In the records below, find the line that contains "08), with the" and the line that contains "### Demodulators -/". Set down exactly those lines and every line between them, and nothing more.

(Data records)
Content starts

-- ==== Sys2Proof/Machine/Path.lean ====
section
/-! DEFINITION. The performing of accesses: the DRAM controller's mapping and ECC (06 R140 to R145, R157), physical reads and writes,
and the accesses of engines through scene space (01 R19, 05 R112 to R116, 17 R423). -/
namespace Sys2Proof.Machine
open Sys2Proof.Reg

/-! ### Migrations that a freeze ends -/

/-- 05 R115: a channel aborts: its destination is released, M is cleared, REASON is recorded. -/
def migAbort (s : State) (c : Fin 2) (reason : Nat) : State :=
  let m := s.stg.mig[c]
  let s := setPte s m.page (pteWith (s.pte m.page) 4 4 0)
  (s.setFld (STG.MIGCTRL c) 7 4 5).setFld (STG.MIGSTAT c) 14 12 reason

/-- Aborts the running migrations of which a property holds. -/
def migAbortIf (s : State) (reason : Nat) (p : Migration → Bool) : State :=
  (List.finRange 2).foldl (fun s c =>
    if migRuns s c ∧ p s.stg.mig[c] then migAbort s c reason else s) s

/-- 05 R125: while DRAM is frozen, pages with a copy elsewhere leave T3; the policy is due (R118). -/
def freezePages (s : State) : State :=
  let s := (s.setBit STG.STATUS 9 true).upStg (fun g => { g with policyDue := true })
  let s := migAbortIf s 4 (fun m => m.tier == 3 || targetOf m.src == .dram)
  (s.stg.regions.flatMap regionPages).foldl (fun s p =>
    let e := s.pte p
    match pteBit e 0, pteCopy e with
    | true, some c =>
      if pteFld e 14 12 = 3 then setPte s p (pteNoCopy (ptePlace e c.1 c.2))
      else if c.1 = 3 then setPte s p (pteNoCopy e) else s
    | _, _ => s) s

/-! ### Mapping -/

/-- 06 R140: the channel and channel-local address of a physical DRAM address. -/
def dramMap (s : State) (a : Nat) : Nat × Nat :=
  let o := a - 0x80000000
  let grain := s.fld DMC.ADDRMAP 3 0
  if grain = 0 then (if o < 0x03800000 then 0 else 1, o % 0x03800000)
  else
    let g := 2 ^ (grain + 7)
    let k := o / g
    (k % 2, k / 2 * g + o % g)

/-- 06 R156: the T3 frames that the powered channels hold. -/
def framesPowered (s : State) : Nat := if s.bit DMC.CTRL 2 && s.fld DMC.ADDRMAP 3 0 == 0 then 14336 else 28672

/-- 06 R140: the physical address of a channel-local address. -/
def dramUnmap (s : State) (c l : Nat) : Nat :=
  let grain := s.fld DMC.ADDRMAP 3 0
  if grain = 0 then 0x80000000 + 0x03800000 * c + l
  else
    let g := 2 ^ (grain + 7)
    0x80000000 + (2 * (l / g) + c) * g + l % g

/-- 06 R141: the location of a channel-local address: bank, row, byte in the row, and the place of its check byte in the row. -/
structure DramPlace where
  bank : Nat
  row : Nat
  byte : Nat
  chk : Nat
  deriving DecidableEq, Repr

/-- 06 R141: where a channel-local address lies: seven segments of 256 data bytes to a row, with their check bytes behind them. -/
def dramPlace (l : Nat) : DramPlace :=
  let seg := l / 256
  let g := seg / 7
  { bank := g % 8, row := g / 8, byte := 256 * (seg % 7) + l % 256, chk := 1792 + 32 * (seg % 7) + l % 256 / 8 }

/-- 06 R141, R155: the partial-array segment of a channel-local address. -/
def parSegment (l : Nat) : Nat := l / 0x700000

/-- 06 R140, R155: the bit of `DMC.SRMASK` for the segment that a physical address lies in. -/
def segmentBit (s : State) (a : Nat) : Nat := 8 * (dramMap s a).1 + parSegment (dramMap s a).2

/-- 06 R155: the segments that a T3 frame touches, as bits of `DMC.SRMASK`: a grain may spread a frame over both channels. -/
def frameSegments (s : State) (f : Nat) : List Nat :=
  ((List.range 16).map (fun i => segmentBit s (0x80000000 + 4096 * f + 256 * i))).eraseDups

/-- The refresh credit D of a channel (06 R153, R161). -/
def refreshCredit (s : State) (c : Fin 2) : Int := sint 5 (s.fld DMC.REFSTAT (8 * c.val + 4) (8 * c.val))

/-- Writes the refresh credit. -/
def setRefreshCredit (s : State) (c : Fin 2) (d : Int) : State := s.setFld DMC.REFSTAT (8 * c.val + 4) (8 * c.val) (unsint 5 d)

/-- 06 R153, R155: self-refresh exit: D is 0, and the frames of masked segments are no longer valid. -/
def selfRefreshExit (s : State) : State :=
  let m := s.fld DMC.SRMASK 15 0
  let lost := fun f => (frameSegments s f).any (fun i => testB m i)
  let s := (setRefreshCredit (setRefreshCredit s 0 0) 1 0).upDram (fun d => { d with valid := d.valid.filter (fun f => !lost f) })
  (s.setBit DMC.STATUS 3 false).setDom Dom.dramsys .on

/-- 01 R11: the stage manager takes the DRAM out of self-refresh for an access through scene space; in SENSE, where the DRAM has no clock,
the access is a wake event (log 88). -/
def sceneTouch (s : State) (ph : Nat) : State :=
  if targetOf ph = .dram ∧ s.dom Dom.dramsys = .sr then
    (if pwrState s ≤ 1 then selfRefreshExit s else wakeEvent s 11)
  else s

/-! ### ECC -/

/-- The difference between the stored check byte of a word and that of its data. -/
def storedSyn (s : State) (w : Nat) : BitVec 8 :=
  match s.dram.badChk.find? (fun e => e.1 == w) with
  | some e => e.2
  | none => 0

/-- Records that difference. -/
def setSyn (s : State) (w : Nat) (x : BitVec 8) : State :=
  s.upDram (fun d => { d with badChk :=
    (if x = 0 then [] else [(w, x)]) ++ d.badChk.filter (fun e => e.1 != w) })

/-- Picks `n` columns of a list; `drop c` are the columns that a choice of `c` rules out.  The rule fixes no column (log 90). -/
def pickCols (drop : BitVec 8 → BitVec 8 → Bool) : Nat → List (BitVec 8) → List (BitVec 8)
  | 0, _ => []
  | n + 1, l =>
    let c := l.getD (Config.dramPick n % l.length) 0
    c :: pickCols drop n (l.filter (fun x => !drop c x))

/-- The 8-bit columns whose weight `p` accepts. -/
def columns (p : Nat → Bool) : List (BitVec 8) := ((List.range 256).map (BitVec.ofNat 8)).filter (fun x => p (onesBelow 8 x.toNat))

/-- 06 R143, R144: the columns of the 23 address bits: distinct, of even weight, and no two of them, nor one, give 0xFF. -/
def addrCols : List (BitVec 8) :=
  pickCols (fun c x => x == c || x == ~~~c) 23 (columns (fun w => w == 2 || w == 4 || w == 6))

/-- The columns of the 64 data bits: distinct, of odd weight, none that of a check bit. -/
def dataCols : List (BitVec 8) := pickCols (fun c x => x == c) 64 (columns (fun w => w == 3 || w == 5 || w == 7))

/-- The sum of the columns at the set bits of a number. -/
def colSum (cols : List (BitVec 8)) (v : Nat) : BitVec 8 :=
  (List.range cols.length).foldl (fun x i => if testB v i then x ^^^ cols.getD i 0 else x) 0

/-- 06 R144: the address term F of the code, over the word address of a channel-local address. -/
def dramFold (l : Nat) : BitVec 8 := colSum addrCols (l / 8 % 2 ^ 23)

/-- 06 R143: the check byte of 64 data bits at a channel-local address. -/
def dramCheck (data l : Nat) : BitVec 8 := colSum dataCols data ^^^ dramFold l

/-- 06 R143: the single bit that a syndrome names: below 64 a data bit, from 64 a check bit. -/
def synBit (x : BitVec 8) : Option Nat :=
  match (List.range 64).find? (fun i => dataCols.getD i 0 == x) with
  | some i => some i
  | none => ((List.range 8).find? (fun i => x == BitVec.ofNat 8 (2 ^ i))).map (fun i => 64 + i)

/-- 06 R143, R144: whether a syndrome names a single bit; one of even weight never does. -/
def synSingle (x : BitVec 8) : Bool := (onesBelow 8 x.toNat) % 2 == 1 && (synBit x).isSome
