/-- 05 R129: an event on stage-manager input `k`. -/
def stageTrigger (s : State) (k : Nat) : State :=
  if s.bit (STG.TRIG k) 0 then
    let missed := fun (s : State) => setOvr (s.bump (STG.TRIGQ k) 31 16 1) (14 + k)
    if s.bit (STG.TRIGQ k) 4 then missed s
    else
      let d := s.fld (STG.TRIG k) 31 5 * 32
      let r := qEnq s (88 + s.fld (STG.TRIGQ k) 3 0) stageInit (BitVec.ofNat 32 d)
      if r.1 = 0 ∨ r.1 = 3 then r.2.setBit (STG.TRIGQ k) 4 true else missed r.2
  else s

end Sys2Proof.Machine
end

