-- ==== Sys2Proof/Machine/Rxc.lean ====
section
/-! DEFINITION. The receive controller: demodulators, gain control, measurements, capture changes (chapter 08), with the
synthesiser's target (10 R249). -/
namespace Sys2Proof.Machine
open Sys2Proof.Reg

/-- Changes the state behind the registers of RXC. -/
def State.upRxc (s : State) (f : Rxc → Rxc) : State := { s with rxc := f s.rxc }
/-- Changes the state behind the registers of FEC. -/
def State.upFec (s : State) (f : Fec → Fec) : State := { s with fec := f s.fec }
/-- Changes the state behind the registers of CAL and the synthesiser. -/
def State.upCal (s : State) (f : Cal → Cal) : State := { s with cal := f s.cal }

/-- Events of the radio blocks (14 R349). -/
def rxcEvent (s : State) (b : Nat) : State := s.event RXC.EVT RXC.IEN b .misca 9
def txcEvent (s : State) (b : Nat) : State := s.event TXC.EVT TXC.IEN b .misca 10
def rfeEvent (s : State) (b : Nat) : State := s.event RFE.EVT RFE.IEN b .misca 11

/-! ### Synthesiser -/

/-- 10 R259, R266, 12 R297: the crystal error that is applied, in ppb. -/
def xtalApplied (s : State) : Int := if s.bit CAL.CTRL 11 then sint 24 (s.fld CAL.XTAL 23 0) else 0

/-- 10 R249: a new target starts a lock; a target more than 10 MHz from the calibrated frequency, or CALDUE, starts a VCO band
calibration first, but a running one completes.  The hop takes up the crystal estimate (R259). -/
def retune (s : State) (hz : Nat) : State :=
  if s.fld RFE.LOFREQ 29 0 = hz ∧ s.bit RFE.STATUS 0 then s
  else
    let far := decide (s.cal.band + 10000000 < hz) || decide (hz + 10000000 < s.cal.band)
    let s := ((s.setFld RFE.LOFREQ 29 0 hz).setBit RFE.STATUS 0 false).upCal (fun c => { c with synth := xtalApplied s })
    if s.bit RFE.STATUS 1 then s
    else if far ∨ s.bit RFE.STATUS 2 then (s.setBit RFE.STATUS 1 true).upCal (fun c => { c with calAt := hz })
    else s

/-- 08 R192: the centre frequency of channel k, in Hz, with the active window. -/
def channelHz (s : State) (k : Nat) : Int :=
  25000 * Int.ofNat (bitsOf s.rxc.base 15 0) + sint 16 (bitsOf s.rxc.ofs 15 0) + 25000 * Int.ofNat k

/-- 08 R192, R206: the receive LO. -/
def receiveLo (s : State) : Nat :=
  if s.bit RXC.STATUS 1 then bitsOf s.rxc.sun 29 0 - 2400000 else (channelHz s 0 + 1587500 - 2400000).toNat

/-! ### Demodulators -/

/-- State, bin and mode of a demodulator. -/
def demodState (s : State) (n : Nat) : Nat := s.fld (CH.CH_STAT n) 2 0
def demodBin (s : State) (n : Nat) : Nat := s.fld (CH.CH_CFG n) 6 0
def demodMode (s : State) (n : Nat) : Nat := s.fld (CH.CH_CFG n) 10 8
def demodOn (s : State) (n : Nat) : Bool := s.bit (CH.CH_CFG n) 12
/-- 08 R194: busy in PREAMBLE, HEADER and PAYLOAD. -/
def demodBusy (s : State) (n : Nat) : Bool := decide (2 ≤ demodState s n) && decide (demodState s n ≤ 4)

/-- The number of busy demodulators. -/
def busyCnt (s : State) : Nat := s.fld RXC.STATUS 14 8

/-- 08 R203: whether an enabled demodulator with CCA reports its bin busy. -/
def ccaBusy (s : State) (n : Nat) : Bool :=
  let energy := decide (s.fld (CH.CH_CCA n) 9 0 ≤ s.fld (CH.CH_RSSI n) 25 16)
  let carrier := demodBusy s n
  s.bit (CH.CH_CCA n) 15 && (match s.fld (CH.CH_CCA n) 13 12 with
    | 0 => energy
    | 1 => carrier
    | 2 => energy || carrier
    | _ => energy && carrier)

/-- Forms the CCA bit of a demodulator. -/
def setCca (s : State) (n : Nat) : State := s.setBit (CH.CH_STAT n) 4 (ccaBusy s n)

/-- 08 R197: the AGC leaves FROZEN. -/
def agcTo (s : State) (a : Agc) : State :=
  let s := s.upRxc (fun r => { r with agc := a })
  let s := (s.setBit RXC.AGCSTAT 8 (a == .frozen)).setBit RXC.STATUS 5 (a == .frozen)
  if a = .frozen then s else s.setFld RXC.AGCSTAT 10 9 0

/-- 08 R194, R197: forms BUSYMAP and BUSYCNT; when the last busy demodulator has left, the AGC tracks again. -/
def busyRecount (s : State) : State :=
  let lo := packBits 32 (demodBusy s)
  let hi := packBits 32 (fun i => demodBusy s (32 + i))
  let n := onesBelow 32 lo + onesBelow 32 hi
  let s := ((s.wr RXC.BUSYMAP0 (BitVec.ofNat 32 lo)).wr RXC.BUSYMAP1 (BitVec.ofNat 32 hi)).setFld RXC.STATUS 14 8 n
  if n = 0 ∧ s.rxc.agc = .frozen then agcTo s .track else s

/-- Moves a demodulator to a state, with what follows from it. -/
def setDemod (s : State) (n st : Nat) : State :=
  busyRecount (setCca (s.setFld (CH.CH_STAT n) 2 0 st) n)

/-- The frame a demodulator follows. -/
def demodFrame (s : State) (n : Nat) : Option RxMeta := s.rxc.frames.find? (fun m => m.demod == n)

Content ends

● SOLUTION TO THIS EXERCISE:
/-! DEFINITION. The receive controller: demodulators, gain control, measurements, capture changes (chapter 08), with the
synthesiser's target (10 R249). -/
namespace Sys2Proof.Machine
open Sys2Proof.Reg

/-- Changes the state behind the registers of RXC. -/
def State.upRxc (s : State) (f : Rxc → Rxc) : State := { s with rxc := f s.rxc }
/-- Changes the state behind the registers of FEC. -/
def State.upFec (s : State) (f : Fec → Fec) : State := { s with fec := f s.fec }
/-- Changes the state behind the registers of CAL and the synthesiser. -/
def State.upCal (s : State) (f : Cal → Cal) : State := { s with cal := f s.cal }

/-- Events of the radio blocks (14 R349). -/
def rxcEvent (s : State) (b : Nat) : State := s.event RXC.EVT RXC.IEN b .misca 9
def txcEvent (s : State) (b : Nat) : State := s.event TXC.EVT TXC.IEN b .misca 10
def rfeEvent (s : State) (b : Nat) : State := s.event RFE.EVT RFE.IEN b .misca 11

/-! ### Synthesiser -/

/-- 10 R259, R266, 12 R297: the crystal error that is applied, in ppb. -/
def xtalApplied (s : State) : Int := if s.bit CAL.CTRL 11 then sint 24 (s.fld CAL.XTAL 23 0) else 0

/-- 10 R249: a new target starts a lock; a target more than 10 MHz from the calibrated frequency, or CALDUE, starts a VCO band
calibration first, but a running one completes.  The hop takes up the crystal estimate (R259). -/
def retune (s : State) (hz : Nat) : State :=
  if s.fld RFE.LOFREQ 29 0 = hz ∧ s.bit RFE.STATUS 0 then s
  else
    let far := decide (s.cal.band + 10000000 < hz) || decide (hz + 10000000 < s.cal.band)
    let s := ((s.setFld RFE.LOFREQ 29 0 hz).setBit RFE.STATUS 0 false).upCal (fun c => { c with synth := xtalApplied s })
    if s.bit RFE.STATUS 1 then s
    else if far ∨ s.bit RFE.STATUS 2 then (s.setBit RFE.STATUS 1 true).upCal (fun c => { c with calAt := hz })
    else s

/-- 08 R192: the centre frequency of channel k, in Hz, with the active window. -/
def channelHz (s : State) (k : Nat) : Int :=
  25000 * Int.ofNat (bitsOf s.rxc.base 15 0) + sint 16 (bitsOf s.rxc.ofs 15 0) + 25000 * Int.ofNat k

/-- 08 R192, R206: the receive LO. -/
def receiveLo (s : State) : Nat :=
  if s.bit RXC.STATUS 1 then bitsOf s.rxc.sun 29 0 - 2400000 else (channelHz s 0 + 1587500 - 2400000).toNat

/-! ### Demodulators -/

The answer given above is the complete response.